卓氏现任家主、太常寺卿卓景年也在其列。听见萧璟宣读启礼辞时,刚开口便破了音,他不明显地皱了皱眉。
好在萧璟清了清嗓子,镇定地接着宣读下去。少年的眼中尚有未加掩饰的紧张,但随着仪程逐渐走入正轨,气度也越发从容起来。
启礼仪式完毕,典仪官宣读行程安排后,由各族代表纷纷献技以贺通和大典开幕。大昭宫廷礼乐奏鸣、伽罗与交瑶献舞、西屏献玉石器皿,而北狄则进演了一番骑射之礼。
北狄以骑射闻名,本不出奇,只这次代表他们进演的是一个年仅八岁的孩童。此子是阿祁罗同父异母的弟弟,名唤塔古儿,年纪虽小,在马上技能已是娴熟至极,开弓之箭果断凌厉,叫在场之人纷纷忍不住喝彩。
“人还没有马腿高,就已经有这番实力了。”萧璟跟典仪官们站在一处,凑在慕容雪霄耳边点评道。
慕容雪霄眼望着场上,带着点儿笑意:“我听说你的几位哥哥,也是这么大年纪就上了马背了吧。”
“那我也没看着呀。”萧璟不以为然,“而且你看他这力道、速度,北狄人这方面真是天赋异禀。”
“听闻阿祁罗幼年时也是展现出极强的骑射技能,北狄人称他作鹰之子。而他这位同父异母的弟弟,名字的意思是‘希望’。”段月漓在旁边悠悠补充道,“这兄弟俩,未来会在北狄延绵多少年的强力统治,可想而知。不容小觑。”
萧璟恍然点点头,对段月漓的话很是信服。
慕容雪霄眼神从场上转回,正待说些什么,却仿佛感觉到从对面投来的目光。他回望过去,对着萧凛带着些礼貌性地笑着点了点头。
萧焕看在眼里,忍不住揶揄道:“怎么?想过去?”
萧凛摇了摇头:“我刚只是突然想到,听说他也是年幼时便极擅射艺,是苍南人心中的神箭手。”后半句他没再继续说,但萧焕知道。
那只手臂被萧凛废了。
献技表演后,便进入议事环节。大典议程分为“议内政”与“和友邦”两个部分。典仪官们纷纷就位,引领各部代表依序前往相应场馆宾席。

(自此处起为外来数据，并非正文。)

-- ==== Sys2Proof/Machine/Sched.lean ====
section
/-!
DEFINITION. The schedulers: start of launch records, dispatch, node start, tasks, roll calls, watchdogs (06_scheduler
R109 to R125, 07_faults R149, 08_ordering R167, R168, 10_core R210).
-/

namespace Sys2Proof.Machine

/-! ### Start of a launch record (R109) -/

/-- Free group-table entries, lowest first (R117). -/
def State.freeEntries (s : State) : List (BitVec 8) :=
  ((List.range 256).map fun i => BitVec.ofNat 8 i).filter fun e => !(s.sched.groups.any (·.1 == e))

/-- A bit for every core of a list. -/
def memberMask (l : List CoreId) : BitVec 256 := .ofNat 256 ((l.map fun c => 2 ^ c.val).sum)

/-- The entry of a graph group: its partition-relative members as logical cores (R117). -/
def State.groupEnt (s : State) (p : PartId) (m : BitVec 256) : GroupEnt :=
  let l := (List.range 256).filter fun k => bitOf m.toNat k
  ⟨memberMask (l.filterMap fun k => (s.partCores p)[k]?), 0, true, p, false⟩

/-- The die of a root node's pool (R111). -/
def State.rootDie (s : State) (p : PartId) : Die := if (List.range 8).any (s.ownsRoom p) then .e else .w

/-- A failure that the scheduler finds: the cause and NODE_FAILED in the chain, and the node fails (R110, R113). -/
def State.schedFail (s : State) (id code reason : Nat) (info : W) : State :=
  match s.instAt id with
  | none => s
  | some i => (s.releaseCores id).failChain i
      [s.causeRec code reason (4 * 1024) info (some i) 0 false,
       s.causeRec 0x1F 0 (4 * 1024) (.ofNat 64 i.node) (some i) 0 false]

/-- The instance of node k of a record. -/
def newInst (id : Nat) (g : Graph) (p : PartId) (q : Fin 16) (r : Rec) (es : List (BitVec 8)) (k : Nat)
    (n : NodeDesc) : Inst :=
  { id := id, graph := g.handle, vf := p, queue := q.val, record := r.k, node := k, state := .waiting
    preds := n.preds.toNat, base := max n.prio.toNat r.prio, running := 0, redun := max n.redun.toNat r.redun, tt := r.tt
    args := [r.args, .ofNat 64 r.k, 0, 0, 0, 0, 0], die := .e, entered := 0, readyAt := 0, pooled := false, started := 0
    early := false, saved := none, first := 0, entry := none, groups := es, trigs := [], expired := false }

/-- A node can run in timetable mode (R108, R124). -/
def ttFit (n : NodeDesc) : Bool := bitOf n.pin.toNat 15 && n.frame != 0 && !bitOf n.engines.toNat 0

/-- RECORD_START (R109, R124): the oldest record of the queue that has not started, when its waits are met and the
group table has entries for its groups. -/
def execRecordStart (s : State) : Out :=
  let p := s.inp.part
  let q := s.inp.queue
  match ((s.queueAt p q).old ++ (s.queueAt p q).recs).find? fun r => !r.started && !r.ended with
  | none => .next s
  | some r =>
    match s.graphAt r.graph.toNat with
    | none => .next s
    | some g =>
      let es := s.freeEntries.take g.image.groups.length
      if (r.waits.any fun w => (s.queueAt p (toQ w.1)).ct.toNat < w.2) ∨ es.length < g.image.groups.length ∨
          (s.partAt p).swapped then .next s
      else
        let mark := fun (y : Rec) => if y.k == r.k then { y with started := true } else y
        let s := s.onQueue p q fun x => { x with recs := x.recs.map mark, old := x.old.map mark }
        let id0 := s.sched.nextInst
        let news := (g.image.nodes.zip (List.range g.image.nodes.length)).map fun (n, k) =>
          newInst (id0 + k) g p q r es k n
        let s := s.onSched fun h => { h with
          groups := h.groups ++ (es.zip g.image.groups).map fun (e, m) => (e, s.groupEnt p m)
          insts := h.insts ++ news, nextInst := id0 + news.length }
        let bad := (g.image.nodes.zip (List.range g.image.nodes.length)).filter fun (n, _) =>
          r.tt && !ttFit n
        let s := bad.foldl (fun (s : State) x => if (s.instAt (id0 + x.2)).any (·.state == .waiting) then
          s.schedFail (id0 + x.2) 0x1A 0 (.ofNat 64 x.2) else s) s
        let s := news.foldl (init := s) fun s i =>
          if i.preds = 0 ∧ (s.instAt i.id).any (·.state == .waiting) then s.makeReady i.id (s.rootDie p) else s
        .next (match news with
          | [] => (s.onSched fun h => { h with groups := h.groups.filter fun g => !es.contains g.1 }).endRecord p q r.k false
          | _ :: _ => s)

/-! ### Dispatch (R111 to R113) -/

/-- The pinned placement of an instance is one it can never have (R113); a redundant node's leader can stand on no core
of die W (R114). -/
def State.pinBad (s : State) (i : Inst) (n : NodeDesc) : Bool :=
  bitOf n.pin.toNat 15 &&
  match (s.partCores i.vf)[fld n.pin.toNat 7 0]? with
  | none => true
  | some c => (1 < i.redun && 128 ≤ c.val) || (withReplicas i.redun (runFrom c.val (seatsOf n))).any fun k =>
      s.fw.absent.contains k || !s.ownsRoom i.vf (k.val / 16) ||
      (s.degraded k && (!bitOf n.engines.toNat 0 || i.tt))

/-- The node to dispatch among those with a free placement, first in the order of R112; by weighted round robin when
they are of several partitions. The credits after it. -/
def State.pickNode (s : State) (d : Die) (l : List Inst) : Option (Inst × Vector Nat 8) :=
  let cr := s.sched.credit.get (dieIx d)
  let ps := (l.map (·.vf)).eraseDups
  match l with
  | [] => none
  | i :: _ =>
    if ps.length ≤ 1 ∨ ps.all fun p => s.weight d p = 0 then some (i, cr)
    else
      let cr := if ps.any fun p => 0 < cr.get p then cr else Vector.ofFn fun p => s.weight d p
      match l.find? fun i => 0 < cr.get i.vf with
      | some i => some (i, cr.set i.vf.val (cr.get i.vf - 1) i.vf.isLt)
      | none => some (i, cr)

内政之议务实且琐碎,主要由各部尚书牵头,一一记录提案并发起讨论,最终呈皇帝批阅。
而友邦之交,毕竟要表明礼节与重视,皇帝便先在主殿逐一接见授礼。
这环节多是走走过场,但诸多使团接见与受礼回礼,流程难免枯燥冗长。许是此前病了一场,又兼上了年纪,昭帝竟早早就显出些疲态。赵德安是最知道皇帝的,忙将早早叫人添好的浓茶递了上去,助皇帝提提精神。
可一旁小太监除了茶盏,还呈来一物,是个拇指大小的盒子,香气十分特别,却意外提神醒脑。一问才知,竟是景王特意着人递上来的。
赵德安心中自然有数,便趁着奉茶的机会凑到皇帝耳边提了此事,皇帝接过来嗅了下,没说什么,又随手放到了身前案上。
刚喝了口茶,见北狄使团已上前来,昭帝便整了精神,放下茶盏,垂首以对。
为首的阿祁罗身披貂裘,眼含笑意,长揖行礼,问候道:“北狄阿祁罗,奉可汗之命,携贺礼千里而来。此番特献寒玉雕鞍一副,北狄雪狼绒披两件,愿我兄弟之邦通和永睦,也愿大昭皇帝陛下龙体安康,万年安泰。”
大昭皇帝点头示意:“代朕向贵国可汗致意,寒玉雕鞍寡人早有耳闻,乃你国镇国重器之一,有劳远携。愿我两国山河不隔、世代通和。”
客套几句后,昭帝注意到阿祁罗身边的孩子,便笑着问道:“这便是方才技惊四座的马背小英雄吧?年纪不大,胆气不小。是你的弟弟?”
阿祁罗笑了笑,微微颔首:“是,小弟塔古儿,年方八岁,自幼喜弓马,此番随我同行,也算开开眼界。”
那孩子抬头看了下他的眼神,得到默许后便大大方方上前一步行礼道:“大昭的皇帝陛下您好,我是塔古儿,很高兴认识您。”
他的汉话发音不算太准,远不如他的哥哥阿祁罗,但表达却很流畅且自信,双眼有着属于孩童的明亮自信。
老人都是喜欢孩子的,昭帝又是个重武之人,对这骑射天赋过人的孩子很是喜欢,自然愿多聊几句:“塔古儿,你骑射功夫厉害,汉话竟也学得不错。”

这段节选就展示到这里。